Why are there so few good TV travel shows?

There are plenty of real-life travel and adventure books out there for those of us — like me – who are avid armchair travelers. But there seems to be a shortage of good quality travel shows on TV — the main networks, such as ABC, CBS and NBC seldom broadcast what I would describe as a travel show or documentary.

Of course, if you have cable or satellite, you have a lot more choice. Some of the channels such as Discovery, National Geographic and the History Channel offer some choice, although one problem with having all those channels accessible 24 hours a day, is that you have to hunt to see what’s on — and then figure out how to program your VCR. At least I do.

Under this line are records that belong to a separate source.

@[simp] theorem State.settle_keeps (s : State) (serial : Nat) :
    (s.settle serial).unit = s.unit ∧ (s.settle serial).free = s.free ∧ (s.settle serial).tick = s.tick ∧
    (s.settle serial).regs = s.regs ∧ (s.settle serial).ctrs = s.ctrs ∧ (s.settle serial).sess = s.sess ∧
    (s.settle serial).fab = s.fab ∧ (s.settle serial).dir = s.dir ∧ (s.settle serial).att = s.att ∧
    (s.settle serial).beat = s.beat ∧ (s.settle serial).emit = s.emit ∧ (s.settle serial).text = s.text ∧
    (s.settle serial).cores = s.cores ∧ (s.settle serial).ret = s.ret ∧ (s.settle serial).link = s.link ∧
    (s.settle serial).part = s.part ∧ (s.settle serial).sec = s.sec ∧ (s.settle serial).ckpt = s.ckpt ∧
    (s.settle serial).mgmt = s.mgmt ∧ (s.settle serial).pwr = s.pwr ∧ (s.settle serial).out = s.out ∧
    (s.settle serial).pending = s.pending := by
  exact ⟨rfl, rfl, rfl, rfl, rfl, rfl, rfl, rfl, rfl, rfl, rfl, rfl, rfl, rfl, rfl, rfl, rfl, rfl, rfl, rfl, rfl, rfl⟩

@[simp] theorem State.modPort_keeps (s : State) (p : Nat) (f : Port → Port) :
    (s.modPort p f).unit = s.unit ∧ (s.modPort p f).free = s.free ∧ (s.modPort p f).tick = s.tick ∧ (s.modPort p f).regs = s.regs ∧
    (s.modPort p f).ctrs = s.ctrs ∧ (s.modPort p f).host = s.host ∧ (s.modPort p f).sess = s.sess ∧ (s.modPort p f).fab = s.fab ∧
    (s.modPort p f).dir = s.dir ∧ (s.modPort p f).att = s.att ∧ (s.modPort p f).beat = s.beat ∧ (s.modPort p f).emit = s.emit ∧
    (s.modPort p f).text = s.text ∧ (s.modPort p f).cores = s.cores ∧ (s.modPort p f).ret = s.ret ∧ (s.modPort p f).part = s.part ∧
    (s.modPort p f).sec = s.sec ∧ (s.modPort p f).ckpt = s.ckpt ∧ (s.modPort p f).mgmt = s.mgmt ∧ (s.modPort p f).pwr = s.pwr ∧
    (s.modPort p f).out = s.out ∧ (s.modPort p f).pending = s.pending := by
  exact ⟨rfl, rfl, rfl, rfl, rfl, rfl, rfl, rfl, rfl, rfl, rfl, rfl, rfl, rfl, rfl, rfl, rfl, rfl, rfl, rfl, rfl, rfl⟩

@[simp] theorem State.send_keeps (s : State) (port : Nat) (m : Msg) :
    (s.send port m).unit = s.unit ∧ (s.send port m).free = s.free ∧ (s.send port m).tick = s.tick ∧ (s.send port m).regs = s.regs ∧
    (s.send port m).host = s.host ∧ (s.send port m).sess = s.sess ∧ (s.send port m).fab = s.fab ∧ (s.send port m).dir = s.dir ∧
    (s.send port m).att = s.att ∧ (s.send port m).beat = s.beat ∧ (s.send port m).emit = s.emit ∧ (s.send port m).text = s.text ∧
    (s.send port m).cores = s.cores ∧ (s.send port m).ret = s.ret ∧ (s.send port m).part = s.part ∧ (s.send port m).sec = s.sec ∧
    (s.send port m).ckpt = s.ckpt ∧ (s.send port m).mgmt = s.mgmt ∧ (s.send port m).pwr = s.pwr ∧ (s.send port m).out = s.out ∧
    (s.send port m).pending = s.pending := by
  simp [State.send]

And if you have cable or satellite, you probably get the Travel Channel included in your line up of programming. The Travel Channel — as the name suggests — naturally shows travel, vacation and adventure type shows and documentaries. But they also seem to show a lot of programs that I wouldn’t consider being travel related — some recent offerings include “Professional Poker Tour” and “Most Haunted” (though haunted vacations are still fairly popular) as well as “Monster Trucks”. And “Epicurious” should really be on the Food Network.

One of my favorite Travel Channel shows is “Vacation Home Search” in which people with far too much money choose from a selection of three stylish and pricey vacation homes. On each episode, every house costs several times as much as my home — and these are just their vacation homes! I can’t help wonder what their regular home is like.

CBS does have an excellent travel-themed reality show — The Amazing Race which, if you haven’t seen it, is literally a race around the world, in which teams have to solve various clues and reach the next point as quickly as possible to avoid elimination. A recent episode of the current season had the teams flying from Warsaw to Hong Kong. Apparently, the contestants do eat and sleep, but you never really get to see them doing it.

The “Amazing Race” shows you the world, along with plenty of local atmosphere and sights – but part of the show’s appeal is that it tends to also show the less glamorous side of travel. Teams on the show are seen dealing with unhelpful taxi drivers, trying to change money and dealing with the language barrier. Contestants on the show also spend a lot of time standing in line to buy plane tickets, and dealing with today’s typically overcrowded airports. And not surprisingly, there’s plenty of arguing and bickering too — as befits any reality show.

But my favorite TV armchair traveler has to be Michael Palin, of “Monty Python” fame. Palin made a series of travel documentaries for Britain’s BBC network, in some of which he traveled around the world in 80 days, crossed the Sahara and traveled the entire length of the Himalayas. His shows appear on PBS and the Travel Channel periodically, and are also on DVD. Catch one of his documentaries and see how good TV travel can be when it’s done well.

Written by guest travel blogger, Mancunian

Filed Under: Travel writing

About the Author

Comments (14)

Trackback URL | Comments RSS Feed

  1. Ray Anderson says:

    I agree, there needs to be more travel programs on tv. The Travel Channel does the most, however I would rather see more economical options on lodging and eats. Samantha Brown is definitely a ‘hottie’, but how many of us can afford to stay at a $1,000 a night, five star resort?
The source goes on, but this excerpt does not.